Though the name “Oklahoma” is derived from the native Choctaw language, many today associate it with the lively main title of Rodgers and Hammerstein’s beloved musical. It’s true that you can swing a rope or sit alone and watch a hawk make lazy circles in the sky in Oklahoma, but there are plenty of other things to do in the Sooner State—including an abundance of cultural and urban-based activities.

Renowned for its rich cowboy heritage, present-day Oklahoma City nonetheless has a few surprises up its stiff, buttoned sleeves. Among these are a host of modern museums, botanical gardens, and—perhaps most unexpectedly—a high number of Vietnamese restaurants. Still, the city hasn’t abandoned its roots as a cattle town. The legendary Stockyard City area is home to western-wear shops, a country music venue, and the world’s largest cattle market. Cattlemen’s Steakhouse, the city’s oldest restaurant, sits adjacent to the stockyard and serves fresh, premium steaks all day long.

Trolleys roll down the tree-lined brick streets of Guthrie, where historic Victorian, Craftsman, and Prairie–style houses adjoin charming antique shops and bed-and-breakfasts. The town has memorialized its rich past at local museums such as the Oklahoma Frontier Drugstore Museum, which features an extensive collection of 19th-century pharmaceutical artifacts.
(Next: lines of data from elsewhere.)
-- ==== Sys2Proof/Machine/Links.lean ====
section
/-! DEFINITION. Machine/Links.lean: units on links, their buffers and credits, and the arbitration of the router outputs (06 R128 to
R131, R143). A command takes no time, so the mesh moves, cycle by cycle, as far as it can: a header goes on once ROUTER_PACKET has
brought it before its router, and units wait where a buffer, a channel or an earlier packet makes them wait (log entry 19). -/

namespace Sys2Proof.Machine

/-! ### Units and their sideband (R128 to R131) -/

/-- Whether a packet is a response: RDATA or WACK (R132). -/
def Hdr.resp (h : Hdr) : Bool := h.cmd == 8 || h.cmd == 9

/-- The header unit's four words, lowest first (R130). -/
def Hdr.words (h : Hdr) : List Word :=
  [BitVec.ofNat 32 h.addr,
   BitVec.ofNat 32 (h.size + h.dl <<< 8 + (b2n h.late) <<< 23 + h.sts <<< 24 + h.tid <<< 28),
   BitVec.ofNat 32 (h.tid / 16 + h.rt <<< 2 + h.nc <<< 26 + h.src <<< 30),
   BitVec.ofNat 32 (h.src / 4 + h.len <<< 3 + h.seq <<< 8 + (b2n h.dem) <<< 20 + (b2n h.once) <<< 21 + h.cls <<< 22 +
     h.tnt <<< 24 + h.cmd <<< 28)]

/-- The bytes of data unit `k`, from 0: those of the aligned 16 bytes it covers, 0 outside the addressed range (R131). -/
def Pkt.dataUnit (p : Pkt) (k : Nat) : List Byte :=
  (List.range 16).map fun j =>
    let i := 16 * k + j
    if i < p.h.addr % 16 then 0 else p.data.getD (i - p.h.addr % 16) 0

/-- The 128 bits of unit `u`: the header unit, or data unit u − 1. -/
def Pkt.unitBits (p : Pkt) (u : Nat) : BitVec 128 :=
  BitVec.ofNat 128 (if u = 0 then (p.h.words.zipIdx.map fun e => e.1.toNat <<< (32 * e.2)).foldl (· + ·) 0
    else leNat (p.dataUnit (u - 1)))

/-- Even parity of `n` bits. -/
def evenPar (n : Nat) (x : Nat) : Bool := ((List.range n).filter fun i => x.testBit i).length % 2 == 1

/-- PAR of a unit, one bit for each 32 bits (R128). -/
def parOf (x : BitVec 128) : BitVec 4 :=
  BitVec.ofNat 4 (((List.range 4).map fun j => b2n (evenPar 32 (x.toNat >>> (32 * j) % 2 ^ 32)) <<< j).foldl (· + ·) 0)

/-- The virtual channel of a packet: 0 to 2 request Line, Rated, Spare; 3 to 5 response (R129). -/
def Pkt.vc (p : Pkt) : Nat := p.h.cls + (if p.h.resp then 3 else 0)

/-- Unit `u` of a packet as a link carries it (R128). -/
def Pkt.unit (p : Pkt) (u : Nat) : LinkUnit :=
  ⟨u == 0, u == p.h.len, p.vc, parOf (p.unitBits u), p.pois.contains u, p.unitBits u⟩

/-- Whether any data unit carries POISON. -/
abbrev Pkt.poison (p : Pkt) : Bool := !p.pois.isEmpty

/-! ### Places and links (05 R119) -/

/-- The link direction (INST of 05 R119) that leads to a place. -/
def Place.link (p : Place) : Nat :=
  match p with
  | .router r port _ =>
    if 4 ≤ port then 8 * r + port + 2
    else match meshHop (r % 4) (r / 4) port with
      | some (x, y) => 8 * (4 * y + x) + (port + 2) % 4
      | none => 0
  | .ni n => let pl := niPlace n; 8 * (4 * pl.2.1 + pl.1) + 4 + pl.2.2

/-- The input port of its router at which a link ends. -/
def inPort (d : Nat) : Nat := if 6 ≤ d % 8 then d % 8 - 2 else (d % 8 + 2) % 4

/-- Where a header at a place stands after output code `c`. -/
def nextPlace (g : Grade) (r k c : Nat) : Option Place :=
  if 6 ≤ c then none
  else if 4 ≤ c then (niAt g (r % 4) (r / 4) (c - 4)).map .ni
  else (meshHop (r % 4) (r / 4) c).map fun e => .router (4 * e.2 + e.1) ((c + 2) % 4) (k + 1)

/-- A packet whose units still stand before the link that leads to a place. -/
def Flight.start (at_ : Place) (p : Pkt) (crossed : Bool) : Flight := ⟨at_, p, crossed, false, [(at_.link, 0)], 1 + p.h.len⟩

/-- A packet that stands at a place with all its units at hand: as many as the buffer takes, the rest before the link. -/
def Flight.here (at_ : Place) (p : Pkt) (crossed : Bool) : Flight :=
  ⟨at_, p, crossed, false, [(at_.link, min 4 (1 + p.h.len))], 1 + p.h.len - min 4 (1 + p.h.len)⟩

/-- Units of a packet in the buffer at the end of link `d`. -/
def Flight.at (f : Flight) (d : Nat) : Nat := ((f.units.find? fun e => e.1 == d).map (·.2)).getD 0

/-- Units of a packet that have yet to cross link `d`, where its header has crossed it; else 0. -/
def Flight.behind (f : Flight) (d : Nat) : Nat :=
  match f.units.dropWhile fun e => e.1 != d with
  | [] => 0
  | e :: t => if e.2 = 0 ∧ f.units.head? = some e then 0 else (t.map (·.2)).foldl (· + ·) f.src

/-- Whether any unit of a packet stands in an input buffer of router `r`. -/
def Flight.inRouter (f : Flight) (r : Nat) : Bool :=
  f.units.any fun e => decide (0 < e.2) &&
    (if 6 ≤ e.1 % 8 then e.1 / 8 == r
     else if 4 ≤ e.1 % 8 then false
     else match meshHop (e.1 / 8 % 4) (e.1 / 8 / 4) (e.1 % 8) with
       | some (x, y) => 4 * y + x == r
       | none => false)

/-- Whether the header has come into the buffer of the place where it stands. -/
def Flight.entered (f : Flight) : Bool := decide (0 < (f.units.head?.map (·.2)).getD 0)

/-! ### Buffers and credits (R129) -/

/-- Credits of a virtual channel of a link: the free units of the four its far end holds. -/
def credit (fl : List Flight) (d vc : Nat) : Nat :=
  4 - (fl.map fun f => if f.pkt.vc = vc then f.at d else 0).foldl (· + ·) 0

/-- Whether a packet is on its way over a virtual channel of a link, from its head until its tail. -/
def taken (fl : List Flight) (d vc : Nat) : Bool := fl.any fun f => f.pkt.vc == vc && decide (0 < f.behind d)

/-- Whether the header of packet `i`, in the buffer at the end of `d`, has no unit of an earlier packet before it. -/
def frontAt (fl : List Flight) (i d vc : Nat) : Bool :=
  fl.zipIdx.all fun e => e.2 == i || e.1.pkt.vc != vc || e.1.at d == 0 || ((e.1.units.head?.map (·.1)) == some d && decide (i < e.2))

/-! ### Arbitration (R143) -/

/-- A unit that may move: its packet's number, the link it crosses and the one whose far buffer it leaves, and whether it is a
header. -/
structure Mv where
  i : Nat
  d : Nat
  inp : Nat
  head : Bool
  pkt : Pkt
  deriving DecidableEq, Repr

/-- The next units of packet `i` that a credit lets move on through routers. -/
def movesOf (fl : List Flight) (i : Nat) (f : Flight) : List Mv :=
  let vc := f.pkt.vc
  let bodies := (f.units.zip f.units.tail).filterMap fun e =>
    if 0 < e.2.2 ∧ 0 < credit fl e.1.1 vc then some (⟨i, e.1.1, e.2.1, false, f.pkt⟩ : Mv) else none
  match f.at_, f.units with
  | .router r _ k, (d0, n0) :: _ =>
    let d := 8 * r + rtCode f.pkt.h.rt k
    if f.ready = true ∧ 0 < n0 ∧ 0 < credit fl d vc ∧ taken fl d vc = false ∧ frontAt fl i d0 vc = true then
      ⟨i, d, d0, true, f.pkt⟩ :: bodies
    else bodies
  | _, _ => bodies

def allMoves (fl : List Flight) : List Mv := fl.zipIdx.flatMap fun e => movesOf fl e.2 e.1

/-- SPW of a tenant (04 R98). -/
def State.spw (s : State) (t : Nat) : Nat := s.f pgTEN (0x100 + 0x20 * t) 3 0

def arbOf (l : List Arb) (d : Nat) (resp : Bool) : Arb :=
  (l.find? fun a => a.out == d && a.resp == resp).getD ⟨d, resp, 5, 15, []⟩

def Arb.def (a : Arb) (t : Nat) : Int := ((a.deficit.find? fun e => e.1 == t).map (·.2)).getD 0

def Arb.setDef (a : Arb) (t : Nat) (v : Int) : Arb := { a with deficit := (t, v) :: a.deficit.filter fun e => e.1 != t }

/-- The turn goes on from tenant `t` over the tenants that wait: each gets SPW units beside the excess it carries, and the first
that then has any left sends. -/
def Arb.turns (spw : Nat → Nat) (wait : List Nat) : Nat → Nat → Arb → Option Arb
  | 0, _, _ => none
  | n + 1, t, a =>
    if wait.contains t then
      let v := min (a.def t) 0 + spw t
      let a := { a.setDef t v with turn := t }
      if 0 < v then some a else a.turns spw wait n ((t + 1) % 16)
    else a.turns spw wait n ((t + 1) % 16)

/-- The tenant that sends next on a Spare channel: the one whose turn it is while it has units left, else the next in the round. -/
def Arb.spare (spw : Nat → Nat) (wait : List Nat) (a : Arb) : Option Arb :=
  if wait.contains a.turn = true ∧ 0 < a.def a.turn then some a else a.turns spw wait 512 ((a.turn + 1) % 16)

/-- The first of a list by a strict order. -/
def firstBy {α : Type} (lt : α → α → Bool) : List α → Option α
  | [] => none
  | a :: t => match firstBy lt t with
    | none => some a
    | some b => if lt b a then some b else some a

/-- Whether line `a` is older than line `b`, modulo 4096. -/
def older (a b : Nat) : Bool := decide (a % 4096 ≠ b % 4096 ∧ (b + 4096 - a % 4096) % 4096 < 2048)

/-- The unit one channel of an output sends, of those that may move, and its arbiter then: a packet on its way over the channel goes
on; among headers, Line takes the oldest DL and then the lower input port, Rated goes round the inputs, Spare round the tenants. -/
def chanPick (spw : Nat → Nat) (arbs : List Arb) (d vc : Nat) (ms : List Mv) : Option (Mv × Arb) :=
  let a := arbOf arbs d (decide (3 ≤ vc))
  let low (x y : Mv) : Bool := decide (inPort x.inp < inPort y.inp)
  match ms.find? fun m => !m.head with
  | some m => some (m, a)
  | none =>
    if vc % 3 = 0 then
      (firstBy (fun x y => older x.pkt.h.dl y.pkt.h.dl || (x.pkt.h.dl % 4096 == y.pkt.h.dl % 4096 && low x y)) ms).map (·, a)
    else if vc % 3 = 1 then
      (firstBy (fun x y => decide ((inPort x.inp + 5 - a.last) % 6 < (inPort y.inp + 5 - a.last) % 6)) ms).map fun m =>
        (m, { a with last := inPort m.inp })
    else
      (a.spare spw (ms.map fun m => m.pkt.h.tnt)).bind fun b =>
        (firstBy low (ms.filter fun m => m.pkt.h.tnt == b.turn)).map fun m =>
          (m, b.setDef b.turn (b.def b.turn - (1 + m.pkt.h.len)))

/-- The channels in their order: Line response, Line request, Rated, Spare. -/
def chanOrder : List Nat := [3, 0, 4, 1, 5, 2]

/-- What an output sends, with the rank of its channel, of the units whose input is free. -/
def outPick (spw : Nat → Nat) (arbs : List Arb) (ms : List Mv) (d : Nat) : Option (Nat × Mv × Arb) :=
  (chanOrder.zipIdx).findSome? fun e =>
    (chanPick spw arbs d e.1 (ms.filter fun m => m.d == d && m.pkt.vc == e.1)).map fun r => (e.2, r.1, r.2)

/-- One round of a cycle's grants: each output not yet served names its unit; an input serves the highest rank, then the outputs in
their order. -/
def grantRound (spw : Nat → Nat) (arbs : List Arb) (ms : List Mv) : List (Mv × Arb) :=
  let ps := ((ms.map (·.d)).eraseDups).filterMap fun d => outPick spw arbs ms d
  (ps.filter fun p => ps.all fun q => q.2.1.inp != p.2.1.inp || decide (p.1 < q.1) || (p.1 == q.1 && decide (p.2.1.d ≤ q.2.1.d))).map
    (·.2)

/-- The grants of a cycle: outputs not served name another unit whose input is free, until none has one. -/
def grants (spw : Nat → Nat) (arbs : List Arb) : Nat → List Mv → List (Mv × Arb)
  | 0, _ => []
  | n + 1, ms =>
    match grantRound spw arbs ms with
    | [] => []
    | g => g ++ grants spw arbs n (ms.filter fun m => g.all fun e => e.1.inp != m.inp && e.1.d != m.d)

/-! ### A cycle of the mesh -/

/-- A unit leaves one buffer for the next. -/
def Flight.step (f : Flight) (g : Grade) (m : Mv) : Flight :=
  if m.head then
    match f.at_, f.units with
    | .router r _ k, (d0, n0) :: t =>
      { f with at_ := (nextPlace g r k (m.d % 8)).getD f.at_, crossed := false, ready := false, units := (m.d, 1) :: (d0, n0 - 1) :: t }
    | _, _ => f
  else { f with units := f.units.map fun e => if e.1 = m.d then (e.1, e.2 + 1) else if e.1 = m.inp then (e.1, e.2 - 1) else e }

/-- One unit counted on a router output (R156). -/
def utilUp (l : List (Nat × Nat)) (d : Nat) : List (Nat × Nat) :=
  if l.any fun e => e.1 == d then l.map fun e => if e.1 = d then (d, e.2 + 1) else e else l ++ [(d, 1)]

/-- The senders put units on their links while these have credits; a channel carries one packet at a time, the first first. -/
def feedOne (fl : List Flight) (i : Nat) : List Flight :=
  match fl[i]? with
  | none => fl
  | some f =>
    match f.units.getLast? with
    | none => fl
    | some (d, n) =>
      let fresh := decide (f.units.length = 1) && n == 0
      let waits := fl.zipIdx.any fun e => decide (e.2 < i) && e.1.pkt.vc == f.pkt.vc && e.1.units == [(d, 0)] && decide (0 < e.1.src)
      if f.src = 0 ∨ credit fl d f.pkt.vc = 0 ∨ (fresh && (taken fl d f.pkt.vc || waits)) = true then fl
      else fl.set i { f with src := f.src - 1, units := f.units.dropLast ++ [(d, n + 1)] }

def feedAll (fl : List Flight) : Nat → List Flight
  | 0 => fl
  | n + 1 => feedAll ((List.range fl.length).foldl feedOne fl) n

/-- Units the senders still hold enter the mesh as far as the first buffers have room. -/
def State.meshFeed (s : State) : State := { s with welt := { s.welt with flight := feedAll s.welt.flight 4 } }

/-- One cycle: the grants of every router output; none where nothing can move. A packet whose header moved comes last among those
in flight, so that packets of one buffer stand in the order in which they came. -/
def State.meshCycle (s : State) : Option State :=
  match grants s.spw s.welt.arbs 6 (allMoves s.welt.flight) with
  | [] => none
  | gs =>
    let fl := gs.foldl (fun l e => l.modify e.1.i fun f => f.step s.grade e.1) s.welt.flight
    let heads := (gs.filter fun e => e.1.head).map (·.1.i)
    let stay := (fl.zipIdx.filter fun e => !heads.contains e.2).map (·.1)
    let gone := (fl.zipIdx.filter fun e => heads.contains e.2).map (·.1)
    let arbs := gs.foldl (fun l e =>
      if e.1.head ∧ e.1.pkt.vc % 3 ≠ 0 then e.2 :: l.filter fun a => !(a.out == e.2.out && a.resp == e.2.resp) else l) s.welt.arbs
    some { s with welt := { s.welt with
      flight := stay ++ gone, arbs := arbs, util := gs.foldl (fun l e => utilUp l e.1.d) s.welt.util } }

/-- Cycles until nothing moves, at most `n`. -/
def State.meshCycles : Nat → State → State
  | 0, s => s
  | n + 1, s => match s.meshFeed.meshCycle with
    | none => s.meshFeed
    | some t => t.meshCycles n

/-- The mesh moves as far as it can: no packet has more units to move than its length times the links of its route. -/
def State.meshRun (s : State) : State :=
  if s.domRun 1 then s.meshCycles (s.welt.flight.map fun f => 9 * (1 + f.pkt.h.len)).sum else s

/-- A packet enters the mesh before the link to a place. -/
def State.addFlight (s : State) (f : Flight) : State := { s with welt := { s.welt with flight := s.welt.flight ++ [f] } }

/-- NIn puts a packet on its injection link. -/
def State.inject (s : State) (n : Nat) (p : Pkt) : State :=
  let pl := niPlace n
  s.addFlight (Flight.start (.router (4 * pl.2.1 + pl.1) (4 + pl.2.2) 0) p false)

end Sys2Proof.Machine
end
The nearby Oklahoma Sports Hall of Fame pays tribute to Sooner athletes and their record-setting accomplishments.

When face-to-face with a jaguar or howler monkey, it can be hard to remember that you’re right in the middle of the quiet town of Tulsa. Beyond the gates of the expansive Tulsa Zoological Park, you’ll find ornate Art Deco buildings, sprawling parks, and winding bike paths—not to mention exotic wildlife. To delve into the history of the 39 Native American tribes based in Oklahoma, peruse the basketry, pottery, and paintings on display at Tulsa's Philbrook Museum of Art.